HIS rejection didn't hurt as much as it should have, unlike my palms and knees after repeated impact with the concrete. An hour in the baking June evening sun proved that I wasn't half as graceful as he was and not nearly as reflexive. Every time I fell, he darted over to me to save me but ended up on the floor with me. While he laughed, I sulked, feeling like an uncoordinated no-hoper.

"We're not doing that again," I huffed, rolling my eyes at being carried around like a sleepy child. There was no denying that being that close to him was a treat for all the senses— he smelled divinely of shower gel, sweat and himself— but the blood soaking through the fabric of my slacks made me feel more idiotic than the rollerskates did. Pain didn't bother me, but it seemed to bother Blaze, who insisted on carrying me back to his silver bug car en route a pharmacy so he could clean me up when I winced uncontrollably with every step.

"Agreed," he nodded, "I should have guessed that you were too accident prone for something my seven year old nephew does quite capably."

"Don't mock me. I know people." Throwing his head back to laugh, Blaze set me down on the bonnet of his car and lifted my trouser legs to survey the damage. His laugh was almost as silken and seductive as his voice, a good distraction. "Is it bad?"

"You'll live. Though judging from the state of these kneecaps, you're no stranger to falling over."

"Occupational hazard. I'm a professional wino." He ripped the packet of an antiseptic wipe open and seemed to look up for signs of life when I didn't flinch.

"So you're kind of self-destructive?" What the hell kind of question was that to ask a woman he'd just met?

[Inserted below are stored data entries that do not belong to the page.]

-- ==== Sys2Proof/Machine/ProupMem.lean ====
section
/-! DEFINITION. The memory and seal group but for the cipher engine: `COPY`, `FILL`, `RESEAL_ZERO`, `RESEAL_FILL` and their
pages (R191 to R197, R364, R365). -/

namespace Sys2Proof.Machine
open Sys2Proof

/-! ## COPY -/

def Cmd.copyLen (c : Cmd) : Nat := c.f 3 55 40 * 2 ^ 24 + c.f 2 63 40

/-- `COPY`: both ranges, then the length (R354, R364). -/
def State.chkCopy (s : State) (i : Nat) (c : Cmd) : Chk :=
  firstFail [s.chkObj i (c.f 1 31 0) (c.f 2 39 0) c.copyLen true false dtA,
    s.chkObj i (c.f 1 63 32) (c.f 3 39 0) c.copyLen false true dtB, chkIf (c.copyLen ≠ 0) stBadOperand dtNone]

/-- Bytes from an offset of an object to the end of its line, or of its 4 KiB page for a host object. -/
def ObjEntry.unitLeft (e : ObjEntry) (off : Nat) : Nat :=
  if e.kind = 2 then 4096 - (e.base + off) % 4096 else 64 - (e.base + off) % 64

/-- The length of the next piece of a copy: up to the end of a line of both sides, or of a page where a side is a host
object. -/
def copyPiece (a b : ObjEntry) (offA offB left : Nat) : Nat :=
  if a.kind = 2 && b.kind ≠ 2 then min left (a.unitLeft offA)
  else if b.kind = 2 && a.kind ≠ 2 then min left (b.unitLeft offB)
  else min left (min (a.unitLeft offA) (b.unitLeft offB))

/-- Copy piece after piece in ascending offset until the range is done, a piece waits for the host, or one fails. -/
def State.copyRun (i q seq : Nat) : Nat → State → State
  | 0, s => s
  | f + 1, s =>
    match s.cmd? i q seq with
    | none => s
    | some c =>
      if !c.runs then s
      else
        let p := c.progress
        let len := c.copyLen
        if len ≤ p then s.endCmd i q seq len
        else
          let (ea, eb) := (hIndex (c.f 1 31 0), hIndex (c.f 1 63 32))
          let (oa, ob) := (c.f 2 39 0 + p, c.f 3 39 0 + p)
          let n := copyPiece (s.obj i ea) (s.obj i eb) oa ob (len - p)
          match s.fetchObj i q seq ea oa n with
          | (.wait, s) => s
          | (.fail st k, s) => s.failCmd i q seq st dtA (p + k)
          | (.got b, s) =>
            match s.storeObj i q seq eb ob b with
            | (.wait, s) => s
            | (.fail st k, s) => s.failCmd i q seq st dtB (p + k)
            | (.done, s) => State.copyRun i q seq f (s.progressCmd i q seq (p + n))

/-- `COPY` (R365). -/
def execCopy (i q seq : Nat) (s : State) : Res :=
  .next <| s.unit i q seq 0x10 fun c s => State.copyRun i q seq (c.copyLen + 1) s

/-! ## FILL -/

def Cmd.fillLen (c : Cmd) : Nat := c.f 2 47 40 * 2 ^ 32 + c.f 1 63 32

def State.chkFill (s : State) (i : Nat) (c : Cmd) : Chk :=
  firstFail [s.chkObj i (c.f 1 31 0) (c.f 2 39 0) c.fillLen false true dtA, chkIf (c.fillLen ≠ 0) stBadOperand dtNone]

/-- `n` bytes of a pattern from byte `p` of the range on (R365). -/
def patternBytes (pat : BitVec 64) (p n : Nat) : List Byte :=
  (List.range n).map fun j => BitVec.ofNat 8 (pat.toNat / 256 ^ ((p + j) % 8))

def State.fillRun (i q seq : Nat) : Nat → State → State
  | 0, s => s
  | f + 1, s =>
    match s.cmd? i q seq with
    | none => s
    | some c =>
      if !c.runs then s
      else
        let p := c.progress
        let len := c.fillLen
        if len ≤ p then s.endCmd i q seq len
        else
          let e := hIndex (c.f 1 31 0)
          let n := min (len - p) ((s.obj i e).unitLeft (c.f 2 39 0 + p))
          match s.storeObj i q seq e (c.f 2 39 0 + p) (patternBytes (c.w 3) p n) with
          | (.wait, s) => s
          | (.fail st k, s) => s.failCmd i q seq st dtA (p + k)
          | (.done, s) => State.fillRun i q seq f (s.progressCmd i q seq (p + n))

/-- `FILL` (R365). -/
def execFill (i q seq : Nat) (s : State) : Res :=
  .next <| s.unit i q seq 0x11 fun c s => State.fillRun i q seq (c.fillLen + 1) s

/-! ## Items of the counter tree that a command rebuilds -/

/-- Pages of a region that an item of a level covers: first, and one past the last. -/
def Region.pagesOf (r : Region) (level j : Nat) : Nat × Nat := (j * 8 ^ level, min r.pages ((j + 1) * 8 ^ level))

/-- An item's pages lie wholly within a range of pages. -/
def Region.within (r : Region) (level j lo hi : Nat) : Bool :=
  let (a, b) := r.pagesOf level j
  lo ≤ a && b ≤ hi

/-- The highest item on the path to a page that is `LOST` or fails its tree MAC: its level, index and whether it is
`LOST`. -/
def State.badOnPath (s : State) (ri p : Nat) : Nat → Option (Nat × Nat × Bool) × State
  | 0 => match s.itemNow ri 0 p with
    | (.lost _, s) => (some (0, p, true), s)
    | (.badMac, s) => (some (0, p, false), s)
    | (_, s) => (none, s)
  | k + 1 =>
    let j := p / 8 ^ (k + 1)
    match s.itemNow ri (k + 1) j with
    | (.lost _, s) => (some (k + 1, j, true), s)
    | (.badMac, s) => (some (k + 1, j, false), s)
    | (.ok _, s) => State.badOnPath s ri p k
    | (_, s) => (none, s)

/-- An item is verified or stands below a ZERO slot, so that a new child can be attached under it. -/
def State.itemUsable (s : State) (ri level j : Nat) : Bool × State :=
  if (s.rgn ri).depth < level then (true, s)
  else match s.itemNow ri level j with
    | (.ok _, s) => (true, s)
    | (.zero, s) => (true, State.build ri treeFuel level j s)
    | (.missing _, s) | (.lost _, s) | (.badMac, s) | (.noKey, s) => (false, s)

/-- Put a rebuilt item in place: under a usable parent it is cached and its slot cleared of LOST and ZERO; otherwise it is
written to its stack, for the parent to be rebuilt over it. -/
def State.placeItem (s : State) (ri level j : Nat) (d : Line) : State :=
  let (ok, s) := s.itemUsable ri (level + 1) (j / 8)
  if ok then
    let s := s.modParent ri level j fun l k => setZero (setFlag l k false) k false
    s.cachePut ri level j d true
  else
    let a := (s.rgn ri).itemAddr level j
    (s.setCached a none).hbmWrite a d fullMask

/-- A node made anew over the items it covers as they are stored, LOST and ZERO clear. -/
def State.nodeOver (s : State) (ri level j : Nat) : Line × State :=
  let r := s.rgn ri
  let below := if level = 1 then r.pages else (levelsOf 10 r.pages).getD (level - 2) 0
  (List.range 8).foldl (fun (x : Line × State) k =>
    let c := 8 * j + k
    if below ≤ c then (setZero x.1 k true, x.2)
    else
      let a := r.itemAddr (level - 1) c
      let (d, s) := match x.2.cached a with
        | some i => (i.data, x.2)
        | none => (x.2.msl.hbm.get 0 a, x.2.fetched .copy a)
      match s.memKey ri (r.itemKid (level - 1) c) with
      | none => (x.1, s)
      | some key => (setMac x.1 k (treeMac (macKey key) ri (level - 1) c (r.itemSgen (level - 1) c) d), s)) (0, s)

/-- Rebuild the nodes above page p that a range covers wholly and whose last page p is, from the lowest up, where they are
`LOST` or fail their MAC (step 4 of R196, step 4 of R170). -/
def State.rebuildUp (s : State) (ri p lo hi : Nat) : State :=
  let r := s.rgn ri
  (List.range r.depth).foldl (fun s k =>
    let level := k + 1
    let j := p / 8 ^ level
    if r.within level j lo hi && (r.pagesOf level j).2 = p + 1 then
      match s.itemNow ri level j with
      | (.ok _, s) => s
      | (.zero, s) => s
      | (.missing _, s) | (.lost _, s) | (.badMac, s) | (.noKey, s) =>
        let x := s.nodeOver ri level j
        x.2.placeItem ri level j x.1
    else s) s

/-! ## RESEAL_ZERO and RESEAL_FILL -/

/-- The major a reseal fixes (R191, R196). -/
def State.resealMajor (s : State) (ri : Nat) : Nat := s.hth.majorHw.get 0 (s.rgn ri).stack + 1

/-- The handle, then the order of R197. -/
def State.chkReseal (s : State) (i : Nat) (c : Cmd) : Chk × State :=
  let o := s.obj i c.resealObj
  let c1 := firstFail [s.chkObj i (c.f 1 31 0) (c.f 2 39 0) (c.resealPages * 4096) false true dtA,
    chkIf (o.kind = 0) stObjKind dtA, chkIf (c.resealPages ≠ 0 && c.f 2 39 0 % 4096 = 0) stBadOperand dtA]
  if c1.1 ≠ 0 then (c1, s)
  else
    match s.resealAt i c with
    | none => ((stRgnState, dtA), s)
    | some (ri, p) =>
      let r := s.rgn ri
      let c2 := firstFail [
        chkIf ((objLine (s.resealAddr i c) - r.line0) % 64 = 0) stBadOperand dtA,
        chkIf (ri ≠ 64 && r.mode = 1 && p + c.resealPages ≤ r.pages) stRgnState dtA,
        chkIf (o.kid = r.kid) stRgnKid dtA, chkIf (r.state = .active) stRgnState dtA]
      if c2.1 ≠ 0 then (c2, s)
      else
        let hi := p + c.resealPages
        let part (b : Option (Nat × Nat × Bool)) : Bool := match b with
          | some (k, j, _) => !r.within k j p hi
          | none => false
        let (b1, s) := s.badOnPath ri p r.depth
        let (b2, s) := s.badOnPath ri (hi - 1) r.depth
        if part b1 || part b2 then ((stResealSpan, dtA), s)
        else if 2 ^ 64 - 2 ^ 20 ≤ s.resealMajor ri then ((stRgnState, dtA), s)
        else (chkOk, s)

/-- The start of a reseal: the major it fixes is the stack's highest, and one of 2^63 or more asks for a re-key (R191,
R192, R197). -/
def State.startReseal (s : State) (i q : Nat) (c : Cmd) : State :=
  match s.resealAt i c with
  | none => s
  | some (ri, _) =>
    let m := s.resealMajor ri
    let s := s.raiseHw (s.rgn ri).stack m
    let s := if 2 ^ 63 ≤ m then (s.modRgn ri fun r => { r with rekeyDue := true }).record 0x52 srcMsl [(1, ri), (1, 0)] else s
    s.modCmd i q c.seq fun c => { c with fixed := m, rgn := ri + 1 }

/-- One page of a reseal (R196): new counters under the fixed major, the data lines of a fill, the MAC lines, and the
nodes the range covers. Requests in flight to the page end first, under its old counters; a write that would re-encrypt the
page follows once the page is done. -/
def State.resealPage (s : State) (ri p major : Nat) (fill : Option (BitVec 64)) (lo hi : Nat) : State :=
  let s := s.quietPage ri p
  let r := s.rgn ri
  match s.memKey ri r.kid with
  | none => s
  | some key =>
    let s := s.forEach (List.range 8) fun s k => s.cachePut ri 8 (8 * p + k) 0 true
    let s := match fill with
      | none => s
      | some pat => s.forEach (List.range 64) fun s u =>
          s.storeLine ri (64 * p + u) major 1 key r.sgen (lineOf (patternBytes pat 0 64))
    let cb := setMajor (if fill.isSome then (List.range 64).foldl (fun b u => setMinor b u 1) 0 else 0) major
    let s := (s.placeItem ri 0 p cb).raiseHw r.stack major
    let s := s.rebuildUp ri p lo hi
    let s := s.slots (s.arbiter r.stack (r.stackPage p)) (if fill.isSome then 73 else 9) true
    (s.reencDone (some (ri, p))).trim 64

/-- The pages left of a reseal, up to a number of them, each in its turn among the background jobs (R202). The command ends
once all are done; a KID that left `ACTIVE` ends it (R197). -/
def State.resealRun (i q seq : Nat) : Nat → State → State
  | 0, s => s
  | f + 1, s =>
    match s.cmd? i q seq with
    | none => s
    | some c =>
      if !c.runs || c.rgn = 0 then s
      else
        let ri := c.rgn - 1
        let n := c.progress
        let (lo, hi) := match s.resealAt i c with
          | some (_, p) => (p, p + c.resealPages)
          | none => (0, 0)
        let s := s.useRgn ri
        if (s.kid (s.rgn ri).kid).state ≠ .active then s.failCmd i q seq stRgnKid dtA (4096 * n)
        else if !s.bgTurn clsReseal (cmdJob i q seq) then s
        else
          let s := s.bgTaken clsReseal (cmdJob i q seq)
          let s := s.resealPage ri (lo + n) c.fixed (if c.opcode = 0x13 then some (c.w 3) else none) lo hi
          let s := s.modCmd i q seq fun c => { c with progress := n + 1, done := 4096 * (n + 1) }
          let s := s.runHbm.settleHbm.wakeHearth
          if c.resealPages ≤ n + 1 then s.endCmd i q seq (4096 * c.resealPages)
          else State.resealRun i q seq f s

/-- `RESEAL_ZERO` (R196): every page left. -/
def execResealZero (i q seq : Nat) (s : State) : Res :=
  .next <| s.unit i q seq 0x12 fun c s => State.resealRun i q seq c.resealPages s

/-- `RESEAL_FILL` (R196): every page left. -/
def execResealFill (i q seq : Nat) (s : State) : Res :=
  .next <| s.unit i q seq 0x13 fun c s => State.resealRun i q seq c.resealPages s

/-- `RESEAL_PAGE` (R196): one page of a `RESEAL_ZERO` or `RESEAL_FILL`. -/
def execResealPage (i q seq : Nat) (s : State) : Res :=
  let op := if (s.cmd? i q seq).any fun c => c.opcode = 0x12 then 0x12 else 0x13
  .next <| s.unit i q seq op fun _ s => State.resealRun i q seq 1 s

end Sys2Proof.Machine
end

"I got in a car with a total stranger and you're only just realising this? Sure, I'm 'kind of' self-destructive like the Pope is 'kind of' Catholic."

He didn't answer until he'd finished cleaning my grazes. "What would it take to change that?" Why the hell do you care?

"Crack." As much as he tried, he just couldn't resist laughing at the dark joke, making it somehow clear that he knew I wasn't that kind of person.

"You always drink at Esme's?"

"Yup. The five of us— we're a coven. We call the corners every night and substitute the virgin's blood for red wine because we're strict vegetarians."

His brow arched with wry amusement. "Do you ever stop being 'on'?"

"No, I'm like a wind turbine. Or a solar powered calculator."

After removing the skates and replacing my shoes, he pulled me up to my feet and guided me to the passenger seat by the small of my back. In just ninety minutes, it had become like he'd been in my life forever. He was easy to be around, too easy. His little touches and secret smiles felt special and gifted to only me, and he was going to have to knock that right off. There was no space in my head for another man. Hunter, Chris, Daniel and Jonathan had my 'platonic penis' quota covered. "You never actually told me why you don't socialise with women."

Blaze looked at me like he'd known the question was coming and was glad I'd finally cracked. "Honestly? Without sounded conceited, it's impossible to find a woman out there who doesn't want me to fall in love with her and whisk her off to my ivory tower. Better to steer clear of temptation. I can't get attached."

"Can't or won't?"

"Can't. And neither can you." He turned to me, catching me in a gaze so shimmering hot it was like watching magma bubble, and it burned right through my resistances to the truth inside me. I'd never felt so much like an open book to someone. "I told you, I've got you pegged. I don't know the why's, what's and who's, but I knew last night that when you looked at me, you wanted nothing more than to screw me senseless and send me packing. Not a single white picket fence in sight in that scorching hot f*cklust stare of yours."